= What this task involves =
Where a line in the material below has the string "Machine", please report it.

= Material provided =

[Start of section]

-- ==== Sys2Proof/Machine/Dispatch.lean ====
section
/-! DEFINITION. One arm per constructor of Instr: the meaning of each instruction and event. -/

namespace Sys2Proof.Machine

[End of section]

= Answer to this exercise =
-- ==== Sys2Proof/Machine/Dispatch.lean ====
namespace Sys2Proof.Machine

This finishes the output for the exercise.